Count Kathryn Stout, M.D., CIO and managing partner of the Virginia Women's Center, which operates five specialty facilities, among the ICD-10 transition skeptics.
"The new system requires a tremendous amount of energy, expense and engineering, for -- arguably from our standpoint -- zero improvement on patient care," Stout said. "I have yet to find anybody in our specialty who says we're going to do better care with ICD-10…it just doesn't exist. Our focus has always been improving patient care. The problem is, it doesn't meet that goal."
Hargrove said in discussions with his peers, the same question's coming up: What are we really getting out of ICD-10? "There's a lot of money being spent by payers, by software companies, by providers trying to get ready for this," he said. "We're going to have better, granular codes. Perhaps you can define quality and care better…but is it really that much better for the amount of disruption and money it's going to cost? I'd like for CMS to really think hard about that…and just give us a date."
Ferguson said that providers' coding teams are probably the most worried, with some he's talked to estimating that coder productivity will decrease 50% as they spend more time pinpointing which ICD-10 code properly describes each diagnosis. He also has heard fears that up to half the coders will quit, not wanting to learn ICD-10. The delay, he thinks, will come as welcome relief to providers, who now have time to conduct more robust pilot projects to confirm these fears -- or disprove them -- and better prepare for ICD-10 changes when they actually goes live.
Some fear ICD-10 delay will lead to disaster; others aren't worried
After assessing the potential problems ICD-10 could bring -- from ill-prepared payers stalling out hospital revenue flow to EHR and billing systems crashing -- some CIOs are nervous about the health care system's ability to implement the new coding language.
Stout is "absolutely thrilled" for the extra time to prepare for ICD-10 codes, and she's not sold on the ROI of the new disease classification language. So far, her organization's ICD-10 preparation is in the information-gathering stage. From those efforts, Stout characterized the steering committee as "scared to death" of the havoc the "unfunded mandate" of ICD-10 will wreak on Virginia Women's Center's ability to provide quality care.
"Particularly with the limited resources of an ambulatory practice facility -- which is what we are -- we have to be careful we don't waste too many resources preparing for every incremental initiative that comes out," Stout said.
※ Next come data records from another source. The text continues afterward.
-- ==== Sys2Proof/Machine/Queue.lean ====
section
/-!
DEFINITION. The queue unit's instructions and timers (R97 to R99, R248, R252, R257 to R266, R297, Table 3.17). What
arrives from the mesh is in Machine/MeshArrivals.lean.
-/
namespace Sys2Proof.Machine

/-- rec(L) = 64 ⌈(L + 16) / 64⌉ (R258). -/
def recBytes (n : Nat) : Nat := 64 * ceilDiv (n + 16) 64

def Tile.getChan (T : Tile) (c : Chan) : SendChan := mget {} T.qu.chans c.toNat
def Tile.setChan (T : Tile) (c : Chan) (v : SendChan) : Tile :=
  { T with qu := { T.qu with chans := mset {} T.qu.chans c.toNat v } }

/-- Queue Q belongs to the slot (R57). -/
def Tile.ownsQueue (T : Tile) (q : QNum) : Bool := !T.multi || T.activeSlot.qmask.getLsbD q.toNat

/-! ### The receiving side's head record (R99, R261) -/

/-- Bytes in use between RP and WP. -/
def Queue.used (q : Queue) : Nat := (q.wp - q.rp).toNat

/-- Local offset of the head record: BASE + (RP mod 2^LOG2). -/
def Queue.headOffset (q : Queue) : Nat := 64 * q.base.toNat + q.rp.toNat % 2 ^ q.log2.toNat

/-- No connection is known for a record that names a device. -/
def noConn : Nat := 0x10000

/-- The record or pad that a header in the ring describes (Table 9.13). -/
def headerRecord (l : List Byte) (r : Option Landed) : Landed :=
  let len := leNat (l.take 4)
  let src := leNat ((l.drop 4).take 2)
  let flags := leNat ((l.drop 7).take 1)
  let conn := match r with
    | some ⟨_, _, _, _, some (_, c), _⟩ => c
    | _ => noConn
  let pad := flags.testBit 0
  { size := if pad then len + 16 else recBytes len, pad := pad, src := ⟨src % 128, src / 128 % 128⟩
    ch := BitVec.ofNat 5 (leNat ((l.drop 6).take 1))
    remote := if flags.testBit 2 then some (BitVec.ofNat 16 (leNat ((l.drop 10).take 2)), conn) else none
    tag := r.bind (·.tag) }

/-- What stands at the head of a queue, read from its ring (R258, R261); none where RP has reached WP. -/
def Tile.headRec (T : Tile) (q : Queue) : Option Landed :=
  if q.used = 0 then none else some (headerRecord (T.mem.bytes q.headOffset 16) q.recs.head?)

/-- QD_RP passes n bytes of the ring. -/
def Queue.release (q : Queue) (n : Nat) : Queue := { q with rp := q.rp + BitVec.ofNat 32 n, recs := q.recs.drop 1 }

/-- QD_RP steps past a pad at the head (R99). -/
def Tile.skipPad (T : Tile) (q : Queue) : Queue :=
  match T.headRec q with
  | some r => if r.pad then q.release r.size else q
  | none => q

/-- A MSG_ACK with a record's credit to its sender: over the mesh, or through XDT for a remote record, over the connection that
brought it (R261, R298). -/
def sendAck (s : State) (t : XY) (r : Landed) (by_ : Nat → Option Nat) : State :=
  let k := Pkt.owned s (partOf s t) (mkPkt .msgAck t r.src .tile)
  match r.remote with
  | none => (injectTile s { k with ch := r.ch, win := r.size }).1
  | some (dev, c) =>
    match (if c = noConn then by_ dev.toNat else some c) with
    | none => addTotal s 0x2800 6 1
    | some conn =>
      match nthCyc (cuffColumns s (connSouth conn)) conn with
      | none => addTotal s 0x2800 6 1
      | some a => (injectTile s
          { k with
            dst := a, unit := .cuffN (connSouth conn), ch := r.ch, win := r.size, remote := some (dev, conn), far := r.src }).1

/-- The partition's lowest-numbered enabled connection to a device (R297). -/
def connTo (s : State) (p : Nat) (dev : Half) : Option (Nat × Conn) :=
  s.xdt.conns.find? (fun e => e.2.enabled && decide (e.2.part = p) && decide (e.2.remoteDev = dev.toNat))

/-- The queue unit reads the header that stands at the head of a queue: one narrow access, and true where it holds an uncorrectable
word (R71, R213, R483). -/
def readHeader (s : State) (t : XY) (q : Queue) : State × Bool :=
  let x := padRead s t q.headOffset 16 .none
  (modTile x.1 t (fun T => T.addAct 3 1), x.2.1)

/-- The queue unit finds the record at the head of queue n: it reads the header there and, where that is a pad's, steps QD_RP past
the pad and reads the next (R99, R261). True where a header holds an uncorrectable word, which is used for nothing (R483). The
header is read at once, also behind an open local fence (DESIGN CHOICE, log entry 144). -/
def reachHead (s : State) (t : XY) (n : Nat) : State × Bool :=
  let q := (getTile s t).getQ n
  if q.used = 0 then (s, false)
  else
    let x := readHeader s t q
    let q' := (getTile s t).skipPad q
    if x.2 || q' = q then x
    else
      let s := modTile x.1 t (fun T => T.setQ n q')
      if q'.used = 0 then (s, false) else readHeader s t q'

/-- The record that stands at the head of a queue is released and acknowledged (R261). -/
def releaseRecord (s : State) (t : XY) (n : Nat) : State :=
  let q := (getTile s t).getQ n
  match (getTile s t).headRec q with
  | none => s
  | some r =>
    sendAck (modTile s t (fun T => T.setQ n (q.release r.size))) t r
      (fun dev => (partOf s t).bind (fun p => (connTo s p (BitVec.ofNat 16 dev)).map (·.1)))

/-- Reach the head record of a queue and release it; a pad is released without an acknowledgement. True where a header is
uncorrectable: then nothing more is released. -/
def releaseHead (s : State) (t : XY) (n : Nat) : State × Bool :=
  let x := reachHead s t n
  if x.2 then x else (releaseRecord x.1 t n, false)

/-! ### QWAIT, QPEEK, QPOP -/

/-- A header that reaches the queue unit with wrong parity: PARITY and the taint (R214, R456). The unit goes on with the header as the
scratchpad holds it, which no rule states (DESIGN CHOICE, log entry 142). -/
def headerParity (s : State) (t : XY) (par : Bool) : State := if par then taintAt (setEvent s t evParity) t else s

/-- Issue of an instruction on a receive queue: it faults where the active slot does not own the queue (R99). The read of the head's
header waits for a zeroise (R74), and an uncorrectable one faults as a load's word does (R483 names no outcome for the
instruction; DESIGN CHOICE, log entry 145). -/
def issueQ (s : State) (t : XY) (d : Got) (q : QNum) (act : State → Queue → State) : Out :=
  issue s t 2 [d.reg] true noHold (fun T =>
    if !(T.ownsQueue q) then faultCore s t evAddrFault
    else if T.zeroising && decide ((T.getQ q.toNat).used ≠ 0) then waitCore s t
    else
      let x := reachHead s t q.toNat
      if x.2 then faultCore x.1 t evEccUe
      else act (headerParity x.1 t (d.par && decide ((T.getQ q.toNat).used ≠ 0))) ((getTile x.1 t).getQ q.toNat))

/-- QWAIT (R99). -/
def execQwait (t : XY) (d : Got) (q : QNum) (s : State) : Out :=
  issueQ s t d q (fun s Q =>
    if Q.used = 0 then waitCore s t
    else modTile s t (fun T => (T.setG d.reg (BitVec.ofNat 64 Q.headOffset)).retire 2))

/-- QPEEK (R99). -/
def execQpeek (t : XY) (d : Got) (q : QNum) (s : State) : Out :=
  issueQ s t d q (fun s Q =>
    modTile s t (fun T => (T.setG d.reg (if Q.used = 0 then BitVec.allOnes 64 else BitVec.ofNat 64 Q.headOffset)).retire 2))

/-- QPOP (R261). -/
def execQpop (t : XY) (d : Got) (q : QNum) (s : State) : Out :=
  issueQ s t d q (fun s Q =>
    if Q.used = 0 then modTile s t (fun T => (T.setG d.reg (status64 stNotReady)).retire 2)
    else releaseRecord (modTile s t (fun T => (T.setG d.reg (status64 stOk)).retire 2)) t q.toNat)

/-! ### QOPEN (R97, R262, R297) -/

/-- Where a channel's trains leave the mesh: at the receiving tile, or at the connection's attachment tile (R295). -/
def chanEnd (s : State) (c : SendChan) : Option (XY × Unit_) :=
  if c.remote then (nthCyc (cuffColumns s (connSouth c.conn)) c.conn).map (fun a => (a, .cuffN (connSouth c.conn)))
  else some (c.dst, .tile)

/-- A train of a channel, without payload. -/
def chanPkt (s : State) (t : XY) (n : Chan) (c : SendChan) (ty : PktType) : Option Pkt :=
  (chanEnd s c).map (fun e =>
    { Pkt.owned s (partOf s t) (mkPkt ty t e.1 e.2) with
      ch := n, queue := c.queue, win := c.win, pin := c.pin, far := c.dst, tag := c.tag
      remote := if c.remote then some (c.device, c.conn) else none })

/-- The TAG of the next OPEN or CLOSE of a tile, by which a late answer is told from the live one: the spec does not say how these are
numbered (DESIGN CHOICE, log entry 123). -/
def Tile.takeAsk (T : Tile) : Nat × Tile := (T.qu.asks, { T with qu := { T.qu with asks := (T.qu.asks + 1) % 64 } })

/-- Send a train of a channel: whether it went into the mesh (R250). -/
def sendChan (s : State) (t : XY) (n : Chan) (c : SendChan) (ty : PktType) : State × Bool :=
  match chanPkt s t n c ty with
  | none => (addTotal s 0x2800 6 1, false)
  | some k => injectTile s k

/-- The channel that a QOPEN asks for, none where it returns RANGE without sending (R97, R262, R297). -/
def openTarget (s : State) (t : XY) (a b : Word64) (d : Reg) (pin : Bool) : Option SendChan :=
  let dst : XY := ⟨qaX a, qaY a⟩
  let w := if b = 0 then 16384 else b.toNat
  let c : SendChan :=
    { st := .opening, remote := qaRemote a, device := qaDevice a, dst := dst, queue := qaQueue a, pin := pin, win := w
      credit := 0, seq := 0, d := d, closeSent := false, conn := 0 }
  if qaReserved a then none
  else match partOf s t with
    | none => none
    | some p =>
      if qaRemote a then
        match connTo s p (qaDevice a) with
        | none => none
        | some (i, x) => if x.st = .opened then some { c with conn := i } else none
      else if tileLive s dst && decide (partOf s dst = some p) then some c
      else none

/-- QOPEN: IN_USE for a channel that is not free, whatever the address (the rules give no order; DESIGN CHOICE, log entry 122);
RANGE without sending; else an OPEN goes out and the status comes with OPEN_RSP. -/
def execQopen (t : XY) (d sa sb : Reg) (ch : Chan) (pin : Bool) (s : State) : Out :=
  issue s t 2 [d, sa, sb] true noHold (fun T =>
    let answer (s : State) (b : Byte) : State := modTile s t (fun T => (T.setG d (status64 b)).retire 2)
    if (T.getChan ch).st ≠ .free then answer s stInUse
    else match openTarget s t (T.getG sa) (T.getG sb) d pin with
      | none => answer s stRange
      | some c =>
        let c := { c with tag := T.takeAsk.1 }
        let r := sendChan (setTile s t T.takeAsk.2) t ch c .opn
        if r.2 then modTile r.1 t (fun T => ((T.setChan ch c).awaits d).retire 2)
        else answer r.1 stRange)

/-! ### QSEND (R98, R248, R263) -/

/-- The intermediate of a Valiant route: over the partition, or over the device as 0x2801 selects (R248). -/
def valiantMid (s : State) (t : XY) (r : Word32) : XY :=
  let lo := r.toNat % 65536
  let hi := r.toNat / 65536
  let whole : XY := ⟨(lo * 112) / 65536, (hi * 112) / 65536⟩
  match partOf s t with
  | none => whole
  | some p =>
    let P := getPart s p
    if P.cfg.box = 0 then
      ⟨16 * P.fx + (lo * (16 * P.w)) / 65536, 16 * P.fy + (hi * (16 * P.h)) / 65536⟩
    else whole

/-- A message of the tile's queue unit stands with flits at the tile's port still: its injection has begun and not ended (R263). -/
def Pkt.injecting (k : Pkt) (t : XY) : Bool :=
  decide (k.type = .msg) && decide (k.source = .tile) && decide (k.src = t)
    && k.trail.any (fun x => decide (x.1.a = t) && decide (x.1.b = t) && decide (0 < x.2))
def portBusy (s : State) (t : XY) : Bool := s.mesh.pkts.any (fun e => e.2.injecting t)

/-- A QSEND of `len` bytes may issue on its channel now: the credit covers it, and fewer than 8 messages are issued and not yet fully
injected (R263). -/
def canSend (s : State) (t : XY) (ch : Chan) (len : Nat) : Bool :=
  decide (recBytes len ≤ ((getTile s t).getChan ch).credit) && decide ((getTile s t).qu.out.length + b2n (portBusy s t) < 8)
That being said, "with the complexities and number of codes, [ICD-10] is entirely overwhelming."
While logic might seem to dictate that specialists might have an easier time adapting to ICD-10 because the use only a limited subset of the code set, Stout said it's going to be a thorny transition for staffers to get up to speed. For example, a diagnosis that has one code now -- ovarian cyst -- will be subdivided into about 20 different codes in ICD-10, which adds details about size and location of the cyst. Training staffers to provide enough detail so coders can derive the right ICD-10 code -- after ICD-9 had required only general details -- won't be a simple task for her team.
Others, however, don't fear the transition, for all its complexities. Alameda's Landa said he was asked "How are you going to teach physicians ICD-10?" After thinking about it, he responded, "How did they learn how to use ICD-9?" The answer: Without formal training.
"It's not something we were ever taught, we just started doing it," Landa said. "There's a lot of whining, a lot of quibbling, but the bottom line is: If you've got a reasonable search tool, [you]'ll figure out how to find something."